Gemma2 (27B-IT and 9B-IT): The Gemma2 models exhibit the most significant reasoning gaps. The low-cost version (9B-IT) sees a massive 37.3% drop in accuracy, while the high-cost version (27B-IT) also experiences a notable decline (18%).

Cheaper models (low-cost) generally perform similarly to their high-cost counterparts on the simpler original GSM8K test. However, they struggle significantly more with the compositional GSM test. The reasoning gap increases for cheaper models. This indicates that cost-efficient LLMs may handle simpler tasks well but are less capable of managing more complex, compositional reasoning tasks.

Experiment Results and Insights

The experiments were conducted using various models, such as GPT-4o, LLAMA, Gemini, and Mistral, to assess their ability to solve three test sets: the original GSM8K, the modified GSM8K (with the substitution of X), and the compositional GSM. The models were tested using an 8-shot prompt strategy, as outlined in Zhang et al. (2024), with the same approach applied to both the original and modified GSM8K test sets. A similar prompt was developed for the compositional GSM test set to maintain consistency across the experiments. The study evaluated a variety of models, including GPT-4o, GPT-4o mini, LLAMA3, Phi, Gemini, Gemma2, Mistral, and math-specialized models like Numina-7B and Mathstral-7B.

Pretrained vs instruction tuned — Source: Link

The research highlights three key findings:

Cost-Efficient and Smaller LLMs Struggle with Compositional Tasks: While smaller models, such as GPT-4o mini and Gemini 1.5 Flash, perform comparably on GSM8K benchmarks, they exhibit significantly larger reasoning gaps when faced with compositional GSM. These models, which are cost-efficient and optimized for standard benchmarks, seem to have reasoning weaknesses that become evident in more complex, multi-step problems.
Instruction-Tuning Effects Vary by Model Size: Instruction-tuning boosts LLMs’ understanding of task-specific instructions, but its impact varies by model size. Smaller models show significant accuracy gains on GSM8K but struggle with compositional GSM tasks, while larger models perform more consistently, implying small models may be over-optimized for certain tasks.
Math-Specialization Doesn’t Solve the Reasoning Gap: Math-focused models like Qwen2.5-Math and Numina-7B face similar reasoning gaps on compositional GSM as general-purpose models. Despite being tailored for complex math, they struggle to generalize from single questions to multi-step reasoning.

Why do LLMs Struggle with Compositional GSM?

Large language models (LLMs) have shown difficulty handling compositional tasks, especially in mathematical problem-solving, such as GSM8K. A prevalent hypothesis attributes these struggles to benchmark leakage. This occurs when models are exposed to test data during training, which can artificially inflate performance metrics. Studies indicate that leakage may lead to overestimating LLMs’ abilities in solving mathematical tasks. This is evident in models evaluated on GSM1K or variations of MATH problems. An evaluation was conducted to determine if leakage affects performance. It compared LLMs’ ability to solve modified GSM tasks with the original GSM8K benchmark. The results suggest that leakage is not the primary issue, as models displayed similar accuracy across both versions.

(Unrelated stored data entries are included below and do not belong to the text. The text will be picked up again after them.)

/-! Accumulator instructions (R394 to R398). -/

/-- ACCZ (R394). -/
def acczBody (o : AcczOps) (c : Nat) (s : State) : Res State := do
  let accs := (List.range 8).filter fun i => o.accm.getLsbD i
  claimed s c [] accs
  idle s c [] accs
  let s ← matrixWrites s c
  let s ← enterQueue s c
  pure (retire (modMatrix s c fun m => accs.foldl (fun m i => m.setAcc i { m.acc i with bytes := 0 }) m) c)

def execAccz (o : AcczOps) (s : State) : Out := run (.accz o) o.h (acczBody o) s

/-- Bytes of a destination type. -/
def accTyBytes (t : AccTy) : Nat := match t with | .i8 | .e4m3 | .e5m2 => 1 | .i16 | .bf16 | .f16 => 2 | _ => 4
def accTyFmt (t : AccTy) : Option Fmt :=
  match t with
  | .f32 => some fF32 | .bf16 => some fBf16 | .f16 => some fF16 | .e4m3 => some fE4m3 | .e5m2 => some fE5m2
  | _ => none

/-- The conversion of an accumulator word (R396). -/
def accConvert (si : Bool) (t : AccTy) (rm : RoundMode) (x : Nat) : Nat × FpFlags :=
  let w := 8 * accTyBytes t
  let lo : Int := -(2 ^ (w - 1))
  let hi : Int := 2 ^ (w - 1) - 1
  match si, accTyFmt t with
  | false, some f => if t = .f32 then (x, 0) else f.convert rm false (fF32.decode x)
  | false, none => let v := toIntRange lo hi rm (fF32.decode x); ((v.1 % 2 ^ w).toNat, v.2)
  | true, some f => f.convert rm false (.ofInt (signedOf 32 x))
  | true, none => let n := signedOf 32 x; let v := max lo (min hi n); ((v % 2 ^ w).toNat, flagIf (v != n) flagOF)

/-- Row `i` of a converted accumulator, or column `i`, and the flags of it. -/
def accRow (a : BitVec 32768) (si t : Bool) (ty : AccTy) (rm : RoundMode) (i : Nat) : Nat × FpFlags :=
  let l := (List.range 32).map fun j => accConvert si ty rm (if t then accWord a j i else accWord a i j)
  (packNat (8 * accTyBytes ty) (l.map (·.1)), l.foldl (fun (a : FpFlags) e => a ||| e.2) 0)

/-- ACCST (R397). -/
def accstBody (o : AccstOps) (c : Nat) (s : State) : Res State := do
  let a := o.acc.toNat
  claimed s c [] [a]
  let (ws, s) ← sources s c [o.b] none
  let v := arg ws 0
  let g ← regOf s c o.a
  let ea : Word := g.bits.setWidth 64
  trapIf (decide (v.toNat % 16 ≠ 0)) 0x0D v
  trapIf (decide (ea.toNat % 16 ≠ 0)) 0x0E ea
  let w := 32 * accTyBytes o.ty
  let ps := piecesOf 32 w fun m b => ea.toNat + m * v.toNat + b
  let h := hullOf ps
  let k ← capCheck g o.a permEdst h.1 h.2
  let xl ← ps.foldlM (fun (l : Xlat) p => do let x ← xlatPlaced s c (BitVec.ofNat 64 p.1) p.2 4; pure (l ++ x)) []
  idle s c [] [a]
  let rm := roundField (s.ctx c).round o.rm
  let rows := (List.range 32).map (accRow ((matrixOf s c).acc a).bytes o.si false o.ty rm)
  let f := rows.foldl (fun (a : FpFlags) r => a ||| r.2) 0
  let words := ps.mapIdx fun n p =>
    (n, xlAt xl p.1, BitVec.ofNat 128 ((rows.getD (n / (w / 16)) (0, 0)).1 / 2 ^ (128 * (n % (w / 16)))))
  pushCmd (← enterQueue s c f) c (.words words k.key) 5

def execAccst (o : AccstOps) (s : State) : Out := run (.accst o) o.h (accstBody o) s

/-- A slot's bytes with the converted rows of an accumulator put in (R398). -/
def moveInto (old : BitVec 16384) (rows : List Nat) (w ofs : Nat) : BitVec 16384 :=
  BitVec.ofNat 16384 (packNat 512 ((List.range 32).map fun r =>
    let row := old.toNat / 2 ^ (512 * r) % 2 ^ 512
    let lo := 8 * w * ofs
    row % 2 ^ lo + (rows.getD r 0 % 2 ^ (8 * w)) * 2 ^ lo + row / 2 ^ (lo + 8 * w) * 2 ^ (lo + 8 * w)))

/-- ACCMOV (R398). -/
def accmovBody (o : AccmovOps) (c : Nat) (s : State) : Res State := do
  let a := o.acc.toNat
  let t := o.slot.toNat
  claimed s c [t] [a]
  idle s c [t] [a]
  let s ← matrixWrites s c
  let rm := roundField (s.ctx c).round o.rm
  let rows := (List.range 32).map (accRow ((matrixOf s c).acc a).bytes o.si o.t o.ty rm)
  let f := rows.foldl (fun (a : FpFlags) r => a ||| r.2) 0
  let s ← enterQueue s c f
  let s := modMatrix s c fun m =>
    m.setSlot t { m.slot t with bytes := moveInto (m.slot t).bytes (rows.map (·.1)) (32 * accTyBytes o.ty) (bit o.ofs) }
  pure (retire s c)

def execAccmov (o : AccmovOps) (s : State) : Out := run (.accmov o) o.h (accmovBody o) s

/-! The matrix image (R400 to R402, R404, R405). -/

/-- The image of a context's items as its 16-byte words: offset and data (R400). -/
def imageWords (m : Matrix) (c : Nat) : List (Nat × Nat) :=
  let slots := (List.range 32).filter fun i => (m.slot i).owner == some c
  let accs := (List.range 8).filter fun i => (m.acc i).owner == some c
  let mask (l : List Nat) : Nat := l.foldl (fun a i => a + 2 ^ i) 0
  let fault (i : Nat) : Nat := match (m.slot i).state with | .faulted r _ => r.toNat | _ => 0
  let faulted := slots.filter fun i => fault i != 0
  let header := mask slots + mask accs * 2 ^ 64 + mask faulted * 2 ^ 128
    + (faulted.foldl (fun a i => a + fault i * 2 ^ (4 * i)) 0) * 2 ^ 192
  let words (o n x : Nat) : List (Nat × Nat) := (List.range (n / 16)).map fun j => (o + 16 * j, x / 2 ^ (128 * j) % 2 ^ 128)
  words 0 0x100 header
    ++ slots.flatMap (fun i => words (0x100 + 0x800 * i) 0x800 (m.slot i).bytes.toNat)
    ++ accs.flatMap (fun j => words (0x10100 + 0x1000 * j) 0x1000 (m.acc j).bytes.toNat)
    ++ slots.flatMap (fun i => words (0x18100 + 0x80 * i) 0x80 (m.slot i).scale.toNat)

Moreover, the core of the problem lies in how LLMs handle multi-step reasoning and maintain context. The study notes several critical areas where models falter:

Overfitting to Benchmarks: Many models perform well on established benchmarks like GSM8K but struggle when presented with modified or compositional questions. This suggests that models may be overfitting to specific datasets rather than learning generalized reasoning skills.
Distraction by Context: LLMs can be easily distracted when presented with irrelevant or additional context. For example, even when models correctly solve Question-1, they often fail to use this information accurately in Question-2, leading to incorrect final answers.
Lack of Transfer Between Subtasks: Solving Question-1 doesn’t guarantee the correct solution for Question-2. Many models exhibit a gap between solving the first part of a compositional problem and effectively using the result to solve the second part. This failure reveals a disconnect in the model’s ability to transfer reasoning across chained tasks.

Implications for Future Research

This analysis underscores the need for more robust methods of improving compositional reasoning in LLMs. Current approaches, such as instruction tuning and math specialization, offer some benefits. However, they are insufficient to address the reasoning gaps in compositional tasks. Researchers may need to rethink how models are trained. The focus should be on developing more generalized reasoning abilities rather than optimizing for specific benchmarks.

Furthermore, the study suggests alternative techniques. One such technique is code-based reasoning. In code-based reasoning, models generate executable code to solve problems. This approach could offer a path forward. While this approach shows promise, especially for smaller models, the broader challenge remains. How can we ensure that LLMs maintain coherence and accuracy across complex, multi-step reasoning tasks?

Conclusion

Smaller LLMs, while efficient and effective for simple tasks, could improve with complex, multi-step reasoning, especially in compositional tasks where answers must be linked across questions. This “reasoning gap” limits their reliability in real-world applications. Larger models like GPT-4 perform better but at a higher cost, highlighting the need for improved training methods to enhance reasoning abilities in smaller, more cost-effective models.

In conclusion, this research sheds light on the limitations of current LLMs in handling compositional reasoning tasks. As LLMs continue to evolve, addressing the reasoning gap in compositional GSM will be crucial for advancing their ability to tackle more complex and interconnected problems in real-world applications.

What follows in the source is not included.